### ABOUT THIS TASK
Which lines below mention "false"? Pick each one out.

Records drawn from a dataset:

:::::

-- ==== Sys2Proof/Safety.lean ====
section
/-! DEFINITION. The terms that claims use: a command that completes, what a command leaves as it was, and the safety properties that every
step keeps. -/

namespace Sys2Proof.Machine

/-- Command `c` completes in state `s`, and `p` holds of the next state. -/
def Answers (c : Instr) (s : State) (p : State → Prop) : Prop := ∃ t, exec c s = .next t ∧ p t

/-- Every register field whose key is not among `ks` is in `t` as it was in `s`. -/
def SameRegs (ks : List Nat) (s t : State) : Prop := t.regs.filter (fun e => !ks.contains e.1) = s.regs.filter (fun e => !ks.contains e.1)

/-- Nothing of the machine but the register fields with keys `ks` has changed from `s` to `t`. -/
def OnlyRegs (ks : List Nat) (s t : State) : Prop := t = { s with regs := t.regs } ∧ SameRegs ks s t

/-- The keys of the fields of one instance of some rows. -/
def keys (rs : List Row) (i : Nat := 0) (j : Nat := 0) : List Nat := rs.map (fun r => r.key i j)

/-- The keys of the fields of the first `n` instances of some rows. -/
def allKeys (rs : List Row) (n : Nat) : List Nat := (List.range n).flatMap (fun i => keys rs i)

/-- The cause bit of device event `k` in HCI_EVT_CAUSE. -/
def evtKey (k : Nat) : Nat := 0x18000 * 32 + k

/-- The fields that an entry of the fault log may change (R559, R362). -/
def logKeys : List Nat := evtKey evFaultLog :: keys [SAF_LOG_STATUS.entries, SAF_LOG_STATUS.lost]

/-- The fields that a record of the Wicket's history may change (R473). -/
def historyKeys : List Nat := WKT_STATUS.history.key 0 0 :: logKeys

/-- The fields that transmit mute shows (R546). -/
def muteKeys : List Nat := keys [DEV_MODE.safe_state, TIM_TOUT_STATUS.level] ++ allKeys [FHL_LANE_STATUS.egress_muted] 16

/-- A word that crosses a Transom as a flit, which the network checks (R16). -/
def isFlit : CrossWord → Bool
  | .noc _ _ _ _ => true
  | _ => false

/-- The fields that DEV_STACK_STATUS shows of the dies (R28). -/
def shutterKeys : List Nat := keys [DEV_STACK_STATUS.shutter_closed, DEV_STACK_STATUS.die_in_reset]

/-- The fields that one bit of SAF_DEGRADED brings with it (R544). -/
def degradedKeys (b : Nat) : List Nat := [({ SAF_DEGRADED.stack_channel with lo := b } : Row).key 0 0, DEV_MODE.degraded.key 0 0]

/-- The fields that the selection among the SyncE candidates may change (R408, R432, R452, R458). -/
def synceKeys : List Nat :=
  allKeys [TIM_SYNCE_QL.eligible, TIM_SYNCE_QL.in_wtr, FHL_LANE_STATUS.in_ei, FHL_LANE_STATUS.rclk_valid] 16 ++
    allKeys [CLK_CAND_COUNT.run] 17 ++ keys [TIM_STATUS.synce_sel, CLK_CAND_READY.ready] ++ [evtKey evTiming]

/-- The fields that the state of lane `n` brings with it (R403, R422, R432). -/
def laneKeys (n : Nat) : List Nat :=
  keys [FHL_LANE_STATUS.state, FHL_LANE_STATUS.in_ei, FHL_LANE_STATUS.ts_settled, FHL_LANE_STATUS.rclk_valid, FHL_TX_COUNTS.link_down] n ++
    keys [CLK_CAND_READY.ready] ++ [CLK_CAND_COUNT.run.key (n + 1) 0]

/-- A lane just after it has taken a state at tick `now` (R403). -/
def Lane.fresh (x : Lane) (now : Nat) : Lane := { x with since := now, wait := false, txEi := false, rxEi := false, back := 0 }

/-- Nothing has changed from `s` to `t` but lane `n`, the clocks and selection that follow a lane, and register fields. -/
def OnlyLane (n : Nat) (s t : State) : Prop :=
  t = { s with now := t.now, tim := t.tim, regs := t.regs, fh := { s.fh with lanes := t.fh.lanes },
               link := { s.link with pendingMsix := t.link.pendingMsix }, outbox := t.outbox } ∧
    (∀ m, m < 16 → m ≠ n → laneOf t m = laneOf s m ∨ laneOf t m = { laneOf s m with txEi := false }) ∧
    t.tim.touts = s.tim.touts ∧ t.tim.eng = s.tim.eng ∧ t.tim.steps = s.tim.steps

/-! ## The pair -/

/-- The control block that left last. -/
def lastBlockSent (t : State) : Option ControlBlock :=
  match t.outbox.getLast? with
  | some (.controlBlock b) => some b
  | _ => none

/-- The note of that block (R507). -/
def lastNote (t : State) : Option Note := (lastBlockSent t).map (fun b => b.note)

/-- The device has left its pair for RUN (R530 to R535): not fit, nothing compared or copied any more, the event raised. -/
def LeftPair (s t : State) : Prop :=
  t.rd DEV_MODE.mode = modeRun ∧ t.rd DEV_MODE.previous_mode = s.rd DEV_MODE.mode ∧ t.rd PRL_STATUS.fit = 0 ∧ t.rd PRL_STATUS.resync = 0 ∧
    t.rd HCI_EVT_CAUSE.pair_event = 1 ∧ t.pair.partner = s.pair.partner ∧ t.pair.mac = s.pair.mac ∧ t.pair.prepared = none ∧
    t.pair.takeover = none ∧ t.pair.held = [] ∧ t.pair.copying = false ∧ t.pair.selfFault = none

/-! ## Host commands -/

/-- Command `id` of opcode `op`, tracked as `u`, may start: it is the next of its queue, the Porter runs and its mode allows it; it is not part of
a prepared change (R346, R369, R392). -/
abbrev Startable (s : State) (id op : Nat) (u : Track) : Prop :=
  trackOf s id = some u ∧ u.op = op ∧ porterUp s = true ∧ mayStart s u = true ∧ modeAllows s op = true ∧ u.pair = none

/-- Command `id` has ended with status `st`. -/
def ended (s : State) (id : Nat) (st : Status) : Bool := (trackOf s id).any (fun u => u.phase == .finished && u.status == st.code)

/-- Command `id` has ended with status `st`, result `r` and result2 `r2`. -/
def endedWith (s : State) (id : Nat) (st : Status) (r r2 : Nat) : Bool :=
  (trackOf s id).any (fun u => u.phase == .finished && u.status == st.code && u.result == r && u.result2 == r2)

/-- Command `id` runs and has not ended. -/
def underWay (s : State) (id : Nat) : Bool := (trackOf s id).any (fun u => u.phase == .started)

/-- Nothing has changed from `s` to `t` but the tracking entry of command `id`. -/
def OnlyTrack (id : Nat) (s t : State) : Prop :=
  t = { s with link := { s.link with tracks := t.link.tracks } } ∧
    t.link.tracks.filter (fun u => u.id != id) = s.link.tracks.filter (fun u => u.id != id)

/-! ## Thicket instructions -/

/-- The check codes find nothing wrong in the words that an instruction reads. -/
def clean : Finds := { fetch := .ok, x := .ok, x2 := .ok, y := .ok, y2 := .ok }

/-- The instruction word that the program counter of `tile` names. -/
def wordAt (s : State) (tile : Nat) : Nat := (sparseGet 0 (tileOf s tile).prog (tileOf s tile).pc).toNat

/-- Register `V n` of `tile`. -/
def vAt (s : State) (tile n : Nat) : BitVec 128 := sparseGet 0 (tileOf s tile).regs.v n

/-- Accumulator `n` of `tile`. -/
def accAt (s : State) (tile n : Nat) : BitVec 384 := sparseGet 0 (tileOf s tile).regs.acc n

/-- The next instruction of `tile` is `op` and is free to issue: the tile runs and takes no vector and no spare first, and the word lies in its program
range, meets no exception and does not stall (R138, R150, R155, R165, R174). -/
abbrev Issues (s : State) (tile : Nat) (op : TOp) : Prop :=
  (tileOf s tile).state = .run ∧ ((tileOf s tile).swapPending = true → (tileOf s tile).betweenBlocks = false) ∧
    ((tileOf s tile).lasting = true → (tileOf s tile).betweenBlocks = true → spareGone s tile = true) ∧ outOfRange (tileOf s tile) = false ∧
    topOf (wordAt s tile) = some op ∧ staticExc s tile (tileOf s tile) op (wordAt s tile) = none ∧
    blockLimit s tile (tileOf s tile) op (wordAt s tile) = false ∧ stalls s tile (tileOf s tile) op (wordAt s tile) = false ∧
    ((tileOf s tile).inBlock = true → issueHc s (tileOf s tile) op (wordAt s tile) ≤ (tileOf s tile).blockHc + 65536) ∧ s.safe.injection = none

/-- Nothing but `tile` has changed from `s` to `t`, free values apart. -/
def OnlyTile (tile : Nat) (s t : State) : Prop :=
  t = { s with tiles := t.tiles, free := t.free } ∧ ∀ n, n < 1024 → n ≠ tile → tileOf t n = tileOf s n

/-- The memory slots of word `w` act on a tile, from `x` to `y`: stores into X and Y memory, loads into V registers (R131, R133, R167, R168). -/
def SlotsAct (w : Nat) (x y : Tile) : Prop :=
  y.x = (if (xSlot w).kind = 2 then storeValue x.x (xSlot w) (agAddr x.regs (xSlot w).gen) (sparseGet 0 x.regs.v (xSlot w).v) else x.x) ∧
    y.y = (if (ySlot w).kind = 2 then storeValue x.y (ySlot w) (agAddr x.regs (ySlot w).gen) (sparseGet 0 x.regs.v (ySlot w).v) else x.y) ∧
    ((xSlot w).kind = 1 → sparseGet 0 y.regs.v (xSlot w).v =
      loadValue x.x (xSlot w) (agAddr x.regs (xSlot w).gen) (fM8 w) (bexPreshift x.regs)) ∧
    ((ySlot w).kind = 1 → sparseGet 0 y.regs.v (ySlot w).v =
      loadValue x.y (ySlot w) (agAddr x.regs (ySlot w).gen) (fM8 w) (bexPreshift x.regs))

/-- The generators after the slots' updates (R131, R132). -/
def GensAct (w : Nat) (x y : Tile) : Prop :=
  y.regs.ag = (slotUpdates x.regs w).ag ∧ y.regs.ag4 = (slotUpdates x.regs w).ag4 ∧ y.regs.ag5 = (slotUpdates x.regs w).ag5

/-- The V registers and accumulators that the instruction does not write keep their values (R157). -/
def DataKept (op : TOp) (w : Nat) (x y : Tile) : Prop :=
  (∀ n, n < 16 → destV op w ≠ some n → ((xSlot w).kind = 1 → (xSlot w).v ≠ n) → ((ySlot w).kind = 1 → (ySlot w).v ≠ n) →
      sparseGet 0 y.regs.v n = sparseGet 0 x.regs.v n) ∧
    ∀ n, n < 4 → (op.writesAcc = true → fD w ≠ n) → sparseGet 0 y.regs.acc n = sparseGet 0 x.regs.acc n

/-- The exponent registers keep their values, the headroom too unless stores are tracked (R133). -/
def ExpKept (x y : Tile) : Prop :=
  y.regs.expTotal = x.regs.expTotal ∧ y.regs.bexMode = x.regs.bexMode ∧ (bexTrack x.regs = false → y.regs.headroom = x.regs.headroom)

/-- The next address is the one after, outside the end of a loop (R155, R160). -/
def FallsThrough (x y : Tile) : Prop :=
  (∀ f ∈ x.loops, f.last ≠ x.pc) → y.pc = (x.pc + 1) % 2048 ∧ y.loops = x.loops ∧ y.regs.loop0 = x.regs.loop0 ∧ y.regs.loop1 = x.regs.loop1

/-- What an instruction that works on registers does beside its own result (R155 to R172): nothing but its tile changes, and of that tile
only what the operation, the slots and the program flow write; it takes its issue slot. -/
def RegisterOp (s t : State) (tile : Nat) (op : TOp) : Prop :=
  OnlyTile tile s t ∧ SlotsAct (wordAt s tile) (tileOf s tile) (tileOf t tile) ∧ DataKept op (wordAt s tile) (tileOf s tile) (tileOf t tile) ∧
    (tileOf t tile).hc = issueHc s (tileOf s tile) op (wordAt s tile) + 1 ∧
    tileOf t tile = { tileOf s tile with
      regs := (tileOf t tile).regs, x := (tileOf t tile).x, y := (tileOf t tile).y, pc := (tileOf t tile).pc, loops := (tileOf t tile).loops,
      hc := (tileOf t tile).hc, lastHc := issueHc s (tileOf s tile) op (wordAt s tile), xUses := (tileOf t tile).xUses,
      yUses := (tileOf t tile).yUses, vReady := (tileOf t tile).vReady, accReady := (tileOf t tile).accReady, checkAt := (tileOf t tile).checkAt }

/-- The arithmetic operations: a register operation that moves the generators only by its slots and falls through. -/
def ArithOp (s t : State) (tile : Nat) (op : TOp) : Prop :=
  RegisterOp s t tile op ∧ GensAct (wordAt s tile) (tileOf s tile) (tileOf t tile) ∧ ExpKept (tileOf s tile) (tileOf t tile) ∧
    FallsThrough (tileOf s tile) (tileOf t tile)

/-- Accumulator `fD` holds, part by part, `f` saturated, and `sat` is set when a part saturates (R124, R126). -/
def AccResult (s t : State) (tile : Nat) (f : Nat → Int) : Prop :=
  (∀ p, p < partN (fM8 (wordAt s tile)) →
      accPart (accW (fM8 (wordAt s tile))) (accAt t tile (fD (wordAt s tile))) p = (satTo (accW (fM8 (wordAt s tile))) (f p)).1) ∧
    (tileOf t tile).regs.sat = ((tileOf s tile).regs.sat ||
      (List.range (partN (fM8 (wordAt s tile)))).any (fun p => (satTo (accW (fM8 (wordAt s tile))) (f p)).2))

/-- `V fD` holds, part by part, `f` saturated, and `sat` is set when a part saturates, or where `also` says so (R125, R126, R164). -/
def VecResult (s t : State) (tile : Nat) (f : Nat → Int) (also : Bool := false) : Prop :=
  (∀ p, p < partN (fM8 (wordAt s tile)) →
      vPart (partW (fM8 (wordAt s tile))) (vAt t tile (fD (wordAt s tile))) p = (satTo (partW (fM8 (wordAt s tile))) (f p)).1) ∧
    (tileOf t tile).regs.sat = ((tileOf s tile).regs.sat ||
      (List.range (partN (fM8 (wordAt s tile)))).any (fun p => (satTo (partW (fM8 (wordAt s tile))) (f p)).2) || also)

/-- Part `p` of operand a, and the real and imaginary part of the operand-b element that serves it (R157). -/
def aPart (s : State) (tile p : Nat) : Int := vPart (partW (fM8 (wordAt s tile))) (vAt s tile (fA (wordAt s tile))) p

def bRe (s : State) (tile p : Nat) : Int :=
  vPart (partW (fM8 (wordAt s tile))) (vAt s tile (fB (wordAt s tile))) (2 * bLane (wordAt s tile) (p / 2))

def bIm (s : State) (tile p : Nat) : Int :=
  vPart (partW (fM8 (wordAt s tile))) (vAt s tile (fB (wordAt s tile))) (2 * bLane (wordAt s tile) (p / 2) + 1)

/-- The imaginary part of -j*b, saturated, with whether it saturates: the rotation negates the real part (R164). -/
def turnedIm (s : State) (tile p : Nat) : Int × Bool := satTo (partW (fM8 (wordAt s tile))) (-(bRe s tile p))

/-- Some rotation of VADDMJ or VSUBMJ saturates. -/
def turnSat (s : State) (tile : Nat) : Bool :=
  (List.range (partN (fM8 (wordAt s tile)))).any (fun p => p % 2 == 1 && (turnedIm s tile p).2)

/-- Part `p` of a*b, or of a*conj(b) (R123). -/
def prod (s : State) (tile : Nat) (conj : Bool) (p : Nat) : Int :=
  productPart (wordAt s tile) conj (vAt s tile (fA (wordAt s tile))) (vAt s tile (fB (wordAt s tile))) p

/-- Part `p` of accumulator `fD`. -/
def accWas (s : State) (tile p : Nat) : Int := accPart (accW (fM8 (wordAt s tile))) (accAt s tile (fD (wordAt s tile))) p

/-- A tile operation of the block, port and memory-die groups: its outputs go into the staging buffer inside a block (R144, R165). -/
def Staged (s t : State) (tile : Nat) (k : OutKind) (d : BitVec 128) : Prop :=
  (tileOf t tile).staging = (tileOf s tile).staging ++ [{ kind := k, data := d }] ∧ (tileOf t tile).blockOuts = (tileOf s tile).blockOuts + 1

/-! ## The memory die -/

/-- The valid words of the memory die as they stand at the end of the `n`th hop cycle from now, this one being the first, without further accesses. -/
def wordsAfter (s : State) (n : Nat) : Sparse MemWord := (settleTo (2 * s.mem.updates.length) (hcOf s s.now + n) s).mem.words

/-! ## Invariants -/

/-- The owner is never locked out (R279): while a slot is REVOKED, some slot is PROGRAMMED. -/
def OwnerKept (s : State) : Prop :=
  (∃ n, n < 4 ∧ (ownerSlot s n).state = osRevoked) → ∃ n, n < 4 ∧ (ownerSlot s n).state = osProgrammed

/-- The fault log holds at most 512 entries (R559). -/
def LogBounded (s : State) : Prop := s.safe.log.length ≤ 512

end Sys2Proof.Machine
end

:::::

### SOLUTION TO THIS EXERCISE
  | _ => false
def Lane.fresh (x : Lane) (now : Nat) : Lane := { x with since := now, wait := false, txEi := false, rxEi := false, back := 0 }
    (∀ m, m < 16 → m ≠ n → laneOf t m = laneOf s m ∨ laneOf t m = { laneOf s m with txEi := false }) ∧
    t.pair.takeover = none ∧ t.pair.held = [] ∧ t.pair.copying = false ∧ t.pair.selfFault = none
  (tileOf s tile).state = .run ∧ ((tileOf s tile).swapPending = true → (tileOf s tile).betweenBlocks = false) ∧
    ((tileOf s tile).lasting = true → (tileOf s tile).betweenBlocks = true → spareGone s tile = true) ∧ outOfRange (tileOf s tile) = false ∧
    blockLimit s tile (tileOf s tile) op (wordAt s tile) = false ∧ stalls s tile (tileOf s tile) op (wordAt s tile) = false ∧
  y.regs.expTotal = x.regs.expTotal ∧ y.regs.bexMode = x.regs.bexMode ∧ (bexTrack x.regs = false → y.regs.headroom = x.regs.headroom)
def VecResult (s t : State) (tile : Nat) (f : Nat → Int) (also : Bool := false) : Prop :=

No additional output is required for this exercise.